Controlling the Numerical Cerenkov Instability in PIC simulations using a customized finite difference Maxwell solver and a local FFT based current correction

TL;DR

This paper introduces a customized finite-difference Maxwell solver with local FFT current correction that effectively eliminates the numerical Cerenkov instability in PIC simulations of relativistically drifting plasmas, improving accuracy and scalability.

Contribution

A novel customized FDTD Maxwell solver with higher order spatial derivatives and local FFT-based current correction to suppress NCI in relativistic PIC simulations.

Findings

Eliminates main NCI modes for moderate wave numbers.

Maintains physical accuracy by filtering out aliasing NCI modes.

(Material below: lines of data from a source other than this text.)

/-- 60_exceptions.md R246: an operation that runs either goes on with no completion, or its slot becomes Idle and its
last event is its one completion. -/
def Obligations.EveryOperationCompletesOnce : Prop :=
  ∀ (s t : State) (op : Op), Inv s → inSegment op s → step s = .next t →
    ∃ evs : List Event, t.trace = s.trace ++ evs.map (fun ev => (s.cur, ev)) ∧
      (((slotGet t.ctxs s.cur).op = some op ∧
          ∀ ev ∈ evs, ev ≠ .done op ∧ ∀ code, ev ≠ .fail op code) ∨
        ((slotGet t.ctxs s.cur).op = none ∧ t.midSegment = false ∧ ∃ pre last, evs = pre ++ [last] ∧
          (last = .done op ∨ ∃ code, last = .fail op code) ∧
          ∀ ev ∈ pre, ev ≠ .done op ∧ ∀ code, ev ≠ .fail op code))

/-! ## Whole operations -/

/-- 41_initialize.md R140, R149, R150, 70_reset_and_hazards.md R276: an INIT that resolves to FourBit and runs alone
makes exactly its six `Own` events, the ten strobes with their waits, and `Done(INIT)`, and leaves the driver Present
and the slot Idle. -/
def Obligations.InitRunsItsWholeSequence : Prop :=
  ∀ (s : State) (c : Nat) (cfg : Cfg) (rest : List Move), Inv s → s.midSegment = false →
    s.agenda = initMoves c ++ rest → (∀ n r, rest ≠ .resetWithin n :: r) → s.driver = none →
    slotGet s.ctxs c = { Ctx.idle with op := some .init, cfg := cfg, pc := .pos .cfg } →
    cfg.err = false → resolveMode cfg.present = some .fourBit →
    (∀ p ∈ openList .fourBit, pinBit s.platform.invalid p = false ∧ pinBit s.platform.unavail p = false) →
    ∃ t, Sys2Proof.core.run 44 s = .next t ∧
      t.trace = s.trace ++ (ownEvents (openList .fourBit) ++ initSeqEvents ++ [Event.done .init]).map
        (fun ev => (c, ev)) ∧
      t.driver = some ⟨.fourBit, cfg.width, cfg.height⟩ ∧ (∀ p, t.own.get p = ownedIn .fourBit p) ∧
      t.lvl.get .e = .low ∧ t.lvl.get .rs = .low ∧ t.lvl.get .d4 = .low ∧ t.lvl.get .d5 = .high ∧
      t.lvl.get .d6 = .high ∧ t.lvl.get .d7 = .low ∧
      slotGet t.ctxs c = Ctx.idle ∧ t.midSegment = false ∧ t.agenda = rest ∧ t.lock = s.lock ∧
      t.faulted = s.faulted

/-- 43_message.md R190 to R200: for every message, a WRMSG that runs alone on a Present driver makes exactly the rule's
trace: `Lock`, the clear, each element's warnings, transfer and waits, `Unlock`, `Done(WRMSG)`; the lock is free again,
the slot Idle, and the driver and the flag are as before. -/
def Obligations.WrmsgRunsItsWholeMessage : Prop :=
  ∀ (s : State) (c : Nat) (msg : List Byte) (d : Driver) (rest : List Move), Inv s → s.midSegment = false →
    s.agenda = messageMoves c msg ++ rest → (∀ n r, rest ≠ .resetWithin n :: r) →
    s.driver = some d → s.lock = .free →
    slotGet s.ctxs c = { Ctx.idle with op := some .wrmsg, msg := msg, pc := .pos .acq } →
    ∃ t, Sys2Proof.core.run (messageSteps msg) s = .next t ∧
      t.trace = s.trace ++ (messageEvents d c msg).map (fun ev => (c, ev)) ∧
      t.lvl = latchAfter (messageEvents d c msg) s.lvl ∧
      t.lock = .free ∧ slotGet t.ctxs c = Ctx.idle ∧ t.midSegment = false ∧ t.agenda = rest ∧
      t.driver = some d ∧ t.own = s.own ∧ t.faulted = s.faulted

Demonstrates effectiveness in various plasma simulation scenarios.

Abstract

In this paper we present a customized finite-difference-time-domain (FDTD) Maxwell solver for the particle-in-cell (PIC) algorithm. The solver is customized to effectively eliminate the numerical Cerenkov instability (NCI) which arises when a plasma (neutral or non-neutral) relativistically drifts on a grid when using the PIC algorithm. We control the EM dispersion curve in the direction of the plasma drift of a FDTD Maxwell solver by using a customized higher order finite difference operator for the spatial derivative along the direction of the drift ($\hat 1$ direction). We show that this eliminates the main NCI modes with moderate $\vert k_1 \vert$, while keeps additional main NCI modes well outside the range of physical interest with higher $\vert k_1 \vert$. These main NCI modes can be easily filtered out along with first spatial aliasing NCI modes which are also at the edge of the fundamental Brillouin zone. The customized solver has the possible advantage of improved parallel scalability because it can be easily partitioned along $\hat 1$ which typically has many more cells than other directions for the problems of interest. We show that FFTs can be performed locally to current on each partition to filter out the main and first spatial aliasing NCI modes, and to correct the current so that it satisfies the continuity equation for the customized spatial derivative. This ensures that Gauss' Law is satisfied. We present simulation examples of one relativistically drifting plasmas, of two colliding relativistically drifting plasmas, and of nonlinear laser wakefield acceleration (LWFA) in a Lorentz boosted frame that show no evidence of the NCI can be observed when using this customized Maxwell solver together with its NCI elimination scheme.